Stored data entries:
/-- Everything a write attempt can do to the trace: the lazy open's event, the attempt's, the reconnect
cycle's. Here `c` says whether a handle is held after the lazy open. -/
theorem writeAttempt_trace (s : State) (d : Dest) (bytes : Bytes) (a : Draws) :
    ∃ c, c = (s.connected d || a.lazy.isSome) ∧
      ((s.writeAttempt d bytes a).trace =
          s.trace ++ lazyEvents (s.connected d) d a.lazy ++ writeEvents c d bytes a ∨
        (s.writeAttempt d bytes a).trace =
          s.trace ++ lazyEvents (s.connected d) d a.lazy ++ writeEvents c d bytes a ++
            reconnectEvents c d a.reopen) := by
  refine ⟨_, rfl, ?_⟩
  have hc : (s.lazyOpen d a.lazy).connected d = (s.connected d || a.lazy.isSome) := by
    rcases lazyOpen_cases s d a.lazy with ⟨h, e⟩ | ⟨h, _, e⟩
    · simp [e, h]
    · simp [State.connected, e] at h ⊢
      simp [h]
  have ht : (s.lazyOpen d a.lazy).trace = s.trace ++ lazyEvents (s.connected d) d a.lazy := by
    rcases lazyOpen_cases s d a.lazy with ⟨h, e⟩ | ⟨h, e, _⟩ <;> simp [e, h, lazyEvents]
  rw [← hc, ← ht, State.writeAttempt]
  rcases writeOpened_cases (s.lazyOpen d a.lazy) d bytes a with ⟨_, _, e, _⟩ | ⟨_, _, e, _⟩ | ⟨_, _, e, _⟩
  · exact .inl e
  · exact .inl e
  · exact .inr e

theorem writeAttempt_trace_grows (s : State) (d : Dest) (bytes : Bytes) (a : Draws) :
    s.trace <+: (s.writeAttempt d bytes a).trace := by
  obtain ⟨c, -, e | e⟩ := writeAttempt_trace s d bytes a <;> rw [e] <;> simp [List.append_assoc]

/-! ### The two closes of SHUTDOWN -/

/-- After both closes neither destination holds a handle and both counts are kept. -/
theorem closeBoth_ep (s : State) (headFirst : Bool) (d : Dest) :
    (s.closeBoth headFirst).ep d = { s.ep d with link := none } := by
  have other : ∀ (u : State) (e d' : Dest), d' ≠ e → (u.closeIfConnected e).ep d' = u.ep d' :=
    fun u e d' h => (closeIfConnected_frame u e).other d' h
  cases headFirst <;> cases d <;>
    simp [State.closeBoth, closeIfConnected_ep, other, -State.ep_head, -State.ep_bottom]

/-- Both closes touch nothing but the trace and the two records. -/
theorem closeBoth_frame (s : State) (headFirst : Bool) :
    (s.closeBoth headFirst).q = s.q ∧ (s.closeBoth headFirst).running = s.running ∧
    (s.closeBoth headFirst).w = s.w ∧ (s.closeBoth headFirst).halted = s.halted ∧
    (s.closeBoth headFirst).stopping = s.stopping ∧ (s.closeBoth headFirst).suspended = s.suspended ∧
    (s.closeBoth headFirst).params = s.params ∧ (s.closeBoth headFirst).streams = s.streams ∧
    (s.closeBoth headFirst).responses = s.responses ∧ (s.closeBoth headFirst).turn = s.turn ∧
    (s.closeBoth headFirst).caller = s.caller ∧ (s.closeBoth headFirst).ticks = s.ticks ∧
    (s.closeBoth headFirst).draws = s.draws := by
  have f := fun u e => closeIfConnected_frame u e
  cases headFirst <;>
    simp [State.closeBoth, (f _ _).q, (f _ _).running, (f _ _).w, (f _ _).halted, (f _ _).stopping,
      (f _ _).suspended, (f _ _).params, (f _ _).streams, (f _ _).responses, (f _ _).turn, (f _ _).caller,
      (f _ _).ticks, (f _ _).draws]

theorem closeIfConnected_trace (s : State) (d : Dest) :
    (s.closeIfConnected d).trace = s.trace ++ closeOf s d := by
  rcases closeIfConnected_cases s d with ⟨h, he⟩ | ⟨h, he⟩ <;> simp [he, closeOf, h]

/-- The trace of both closes: at most one CLOSE per destination, in the chosen order. -/
theorem closeBoth_trace (s : State) (headFirst : Bool) :
    (s.closeBoth headFirst).trace = s.trace ++
      (if headFirst then closeOf s .head ++ closeOf s .bottom
        else closeOf s .bottom ++ closeOf s .head) := by
  have other : ∀ (u : State) (e d' : Dest), d' ≠ e → closeOf (u.closeIfConnected e) d' = closeOf u d' :=
    fun u e d' h => by unfold closeOf State.connected; rw [(closeIfConnected_frame u e).other d' h]
  cases headFirst <;> simp [State.closeBoth, closeIfConnected_trace, other]

/-! ### Queue and phase -/

/-- Everything a send command can do (R170, R178). -/
theorem send_cases (s : State) (m : Message) :
    (s.halted = true ∧ s.isSuspended = true ∧ s.send m = .next s) ∨
    (s.halted = true ∧ s.isSuspended = false ∧ s.send m = .refused .halted) ∨
    (s.halted = false ∧ s.hasRoom = true ∧ s.send m = .next (s.push m).complete) ∨
    (s.halted = false ∧ s.hasRoom = false ∧ s.send m = .next s.suspend) := by
  cases h : s.halted <;> cases h' : s.isSuspended <;> cases h'' : s.hasRoom <;> simp [State.send, h, h', h'']

theorem startRoute_idle (s : State) (p : List Attempt) (h : s.w = .idle) :
    s.startRoute p = { s with w := phaseOf p } := by
  simp [State.startRoute, h]

/-- Outside the phase `Idle` a route is not taken up. -/
theorem startRoute_not_idle (s : State) (p : List Attempt) (h : s.w ≠ .idle) : s.startRoute p = s := by
  cases hw : s.w <;> simp_all [State.startRoute]

@[simp] theorem phaseOf_pending (p : List Attempt) : (phaseOf p).pending = p := by cases p <;> rfl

AIM OF THE EXERCISE: Restate word for word each line of the data from the one with "theorem closeIfConnected_trace (s" to the last, keeping both ends.

WRITTEN SOLUTION:
theorem closeIfConnected_trace (s : State) (d : Dest) :
    (s.closeIfConnected d).trace = s.trace ++ closeOf s d := by
  rcases closeIfConnected_cases s d with ⟨h, he⟩ | ⟨h, he⟩ <;> simp [he, closeOf, h]

/-- The trace of both closes: at most one CLOSE per destination, in the chosen order. -/
theorem closeBoth_trace (s : State) (headFirst : Bool) :
    (s.closeBoth headFirst).trace = s.trace ++
      (if headFirst then closeOf s .head ++ closeOf s .bottom
        else closeOf s .bottom ++ closeOf s .head) := by
  have other : ∀ (u : State) (e d' : Dest), d' ≠ e → closeOf (u.closeIfConnected e) d' = closeOf u d' :=
    fun u e d' h => by unfold closeOf State.connected; rw [(closeIfConnected_frame u e).other d' h]
  cases headFirst <;> simp [State.closeBoth, closeIfConnected_trace, other]

/-! ### Queue and phase -/

/-- Everything a send command can do (R170, R178). -/
theorem send_cases (s : State) (m : Message) :
    (s.halted = true ∧ s.isSuspended = true ∧ s.send m = .next s) ∨
    (s.halted = true ∧ s.isSuspended = false ∧ s.send m = .refused .halted) ∨
    (s.halted = false ∧ s.hasRoom = true ∧ s.send m = .next (s.push m).complete) ∨
    (s.halted = false ∧ s.hasRoom = false ∧ s.send m = .next s.suspend) := by
  cases h : s.halted <;> cases h' : s.isSuspended <;> cases h'' : s.hasRoom <;> simp [State.send, h, h', h'']

theorem startRoute_idle (s : State) (p : List Attempt) (h : s.w = .idle) :
    s.startRoute p = { s with w := phaseOf p } := by
  simp [State.startRoute, h]

/-- Outside the phase `Idle` a route is not taken up. -/
theorem startRoute_not_idle (s : State) (p : List Attempt) (h : s.w ≠ .idle) : s.startRoute p = s := by
  cases hw : s.w <;> simp_all [State.startRoute]

@[simp] theorem phaseOf_pending (p : List Attempt) : (phaseOf p).pending = p := by cases p <;> rfl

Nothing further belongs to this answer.